**Exercise**:
Please repeat, from the entries that follow, the lines from the one containing "theorem muleBecame_modMule (s" through the one containing "unfold State.sreg" exactly, adding nothing.

*** Extracted records ***

-- ==== Sys2Proof/Laws/Mule.lean ====
section
/-! SUPPORT. Laws of the Mule: an instruction that is at the pc runs, what the shared ends of an instruction change,
and what a fault changes. -/

namespace Sys2Proof.Machine

/-- The instruction at the pc of a Mule that is ready runs. -/
theorem onMule_at {s : State} {t : Nat} {w : BitVec 32} (h : muleAt s t w) (f : State → State) :
    onMule t w s f = .next (f s) := by
  obtain ⟨h1, h2, h3, h4, h5⟩ := h
  unfold onMule State.onTile
  rw [if_pos h1]
  unfold muleRun muleFetch
  simp only [h2, h4, h5, Bool.not_true, Bool.false_eq_true, if_false, if_neg (Nat.not_le.2 h3), if_true]

theorem onTile_lt {s : State} {t : Nat} (h : t < s.tileCount) (f : State → State) :
    s.onTile t f = .next (f s) := if_pos h

theorem mule_modMule (s : State) (t : Nat) (f : Mule → Mule) :
    ((s.modMule t f).tile t).mule = f (s.tile t).mule := by
  simp [State.modMule]

theorem onlyTiles_modTile (s : State) (t : Nat) (f : Tile → Tile) : onlyTiles s (s.modTile t f) := rfl

theorem sameTilesBut_modTile (s : State) (t : Nat) (f : Tile → Tile) : sameTilesBut s (s.modTile t f) [t] := by
  intro u hu
  exact State.tile_modTile_ne _ _ (by simpa using hu)

/-- Changing a Mule changes nothing else. -/
theorem muleBecame_modMule (s : State) (t : Nat) (f : Mule → Mule) :
    muleBecame s (s.modMule t f) t (f (s.tile t).mule) :=
  ⟨mule_modMule s t f, rfl, sameTilesBut_modTile _ _ _, by simp [State.modMule]⟩

/-- s0 reads 0, the register written reads its value, the others read as before (R148). -/
theorem muleReg_muleSet (m : Mule) (r q : BitVec 5) (v : BitVec 32) :
    muleReg (muleSet m r v) q = if q = 0 then 0 else if q = r then v else muleReg m q := by
  unfold muleReg muleSet
  by_cases hq : q = 0
  · rw [if_pos hq, if_pos hq]
  · rw [if_neg hq, if_neg hq]
    by_cases hr : r = 0
    · rw [if_pos hr, if_neg (fun e => hq (e.trans hr)), if_neg hq]
    · rw [if_neg hr]
      by_cases h : q = r
      · rw [if_pos h, h]; exact mapGet_mapSet_same _ _ _ _
      · have : q.toNat ≠ r.toNat := fun e => h (BitVec.eq_of_toNat_eq e)
        rw [if_neg h, if_neg hq]; exact mapGet_mapSet_ne _ _ _ this

/-- The regular end of an instruction (R148, R151). -/
theorem muleWrote_modMule (s : State) (t : Nat) (d : BitVec 5) (v pc : BitVec 32) :
    muleWrote s (s.modMule t fun m => { muleSet m d v with pc := pc }) t d v pc := by
  have hr : ∀ r, (s.modMule t fun m => { muleSet m d v with pc := pc }).sreg t r
      = muleReg (muleSet (s.tile t).mule d v) r := by
    intro r
    unfold State.sreg
    rw [mule_modMule]
    rfl
  refine ⟨?_, ?_, ?_, (muleBecame_modMule s t _).2⟩
  · rw [hr, muleReg_muleSet]
    by_cases h : d = 0 <;> simp [h]
  · intro r h
    rw [hr, muleReg_muleSet]
    by_cases h0 : r = 0
    · rw [if_pos h0, h0]; rfl
    · rw [if_neg h0, if_neg h]; rfl
  · rw [mule_modMule]
    unfold muleSet
    split <;> rfl

theorem muleWrote_muleDone (s : State) (t : Nat) (d : BitVec 5) (v : BitVec 32) :
    muleWrote s (muleDone s t d v) t d v ((s.tile t).mule.pc + 4) := by
  have h := muleWrote_modMule s t d v ((s.tile t).mule.pc + 4)
  have e : muleDone s t d v = s.modMule t fun m => { muleSet m d v with pc := (s.tile t).mule.pc + 4 } := by
    unfold muleDone State.modMule State.modTile
    rfl
  rw [e]
  exact h

theorem muleWrote_muleNext (s : State) (t : Nat) : muleWrote s (muleNext s t) t 0 0 ((s.tile t).mule.pc + 4) :=
  muleWrote_muleDone s t 0 0

/-- A fault of the Mule stops it and raises MULE_FAULT (R164). -/
theorem muleFaulted_muleFault (s : State) (t code : Nat) : muleFaulted s (muleFault s t code) t code := by
  let s1 := s.modMule t fun m => { m with state := .fault, fcode := code, faultPc := m.pc, waitSem := none }
  have hrg : s1.tileRegion t = s.tileRegion t := raise_tileRegion _ _ _ _
  have hcy : s1.cycle t = s.cycle t := by simp [s1, State.cycle, State.modMule]
  let e : GEvent := ⟨.muleFault, s.tileRegion t, t, s.cycle t, code⟩
  have hs : muleFault s t code = s1.raise e := by
    show s1.raise ⟨.muleFault, s1.tileRegion t, t, s1.cycle t, code⟩ = _
    rw [hrg, hcy]
  obtain ⟨⟨a, b, c⟩, r⟩ := raise_hard s1 e rfl
  have hre : ∀ o, s1.reg o = s.reg o := fun o => State.reg_modTile _ _ _ _
  rw [hs]
  refine ⟨?_, ?_, ?_, ⟨?_, ?_, ?_⟩, ?_⟩
  · rw [raise_tile]; simp [s1, State.modMule]
  · intro u hu
    rw [raise_tile]
    exact sameTilesBut_modTile s t _ u hu
  · exact congrArg (fun x : State => { x with tiles := s.tiles }) (raise_frame s1 e)
  · exact a
  · rw [b, hre]
  · rw [c, hre]
  · intro o ho
    rw [r o ho, hre]

end Sys2Proof.Machine
end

*** End of Extracted records ***

**Result of this task**:
theorem muleBecame_modMule (s : State) (t : Nat) (f : Mule → Mule) :
    muleBecame s (s.modMule t f) t (f (s.tile t).mule) :=
  ⟨mule_modMule s t f, rfl, sameTilesBut_modTile _ _ _, by simp [State.modMule]⟩

/-- s0 reads 0, the register written reads its value, the others read as before (R148). -/
theorem muleReg_muleSet (m : Mule) (r q : BitVec 5) (v : BitVec 32) :
    muleReg (muleSet m r v) q = if q = 0 then 0 else if q = r then v else muleReg m q := by
  unfold muleReg muleSet
  by_cases hq : q = 0
  · rw [if_pos hq, if_pos hq]
  · rw [if_neg hq, if_neg hq]
    by_cases hr : r = 0
    · rw [if_pos hr, if_neg (fun e => hq (e.trans hr)), if_neg hq]
    · rw [if_neg hr]
      by_cases h : q = r
      · rw [if_pos h, h]; exact mapGet_mapSet_same _ _ _ _
      · have : q.toNat ≠ r.toNat := fun e => h (BitVec.eq_of_toNat_eq e)
        rw [if_neg h, if_neg hq]; exact mapGet_mapSet_ne _ _ _ this

/-- The regular end of an instruction (R148, R151). -/
theorem muleWrote_modMule (s : State) (t : Nat) (d : BitVec 5) (v pc : BitVec 32) :
    muleWrote s (s.modMule t fun m => { muleSet m d v with pc := pc }) t d v pc := by
  have hr : ∀ r, (s.modMule t fun m => { muleSet m d v with pc := pc }).sreg t r
      = muleReg (muleSet (s.tile t).mule d v) r := by
    intro r
    unfold State.sreg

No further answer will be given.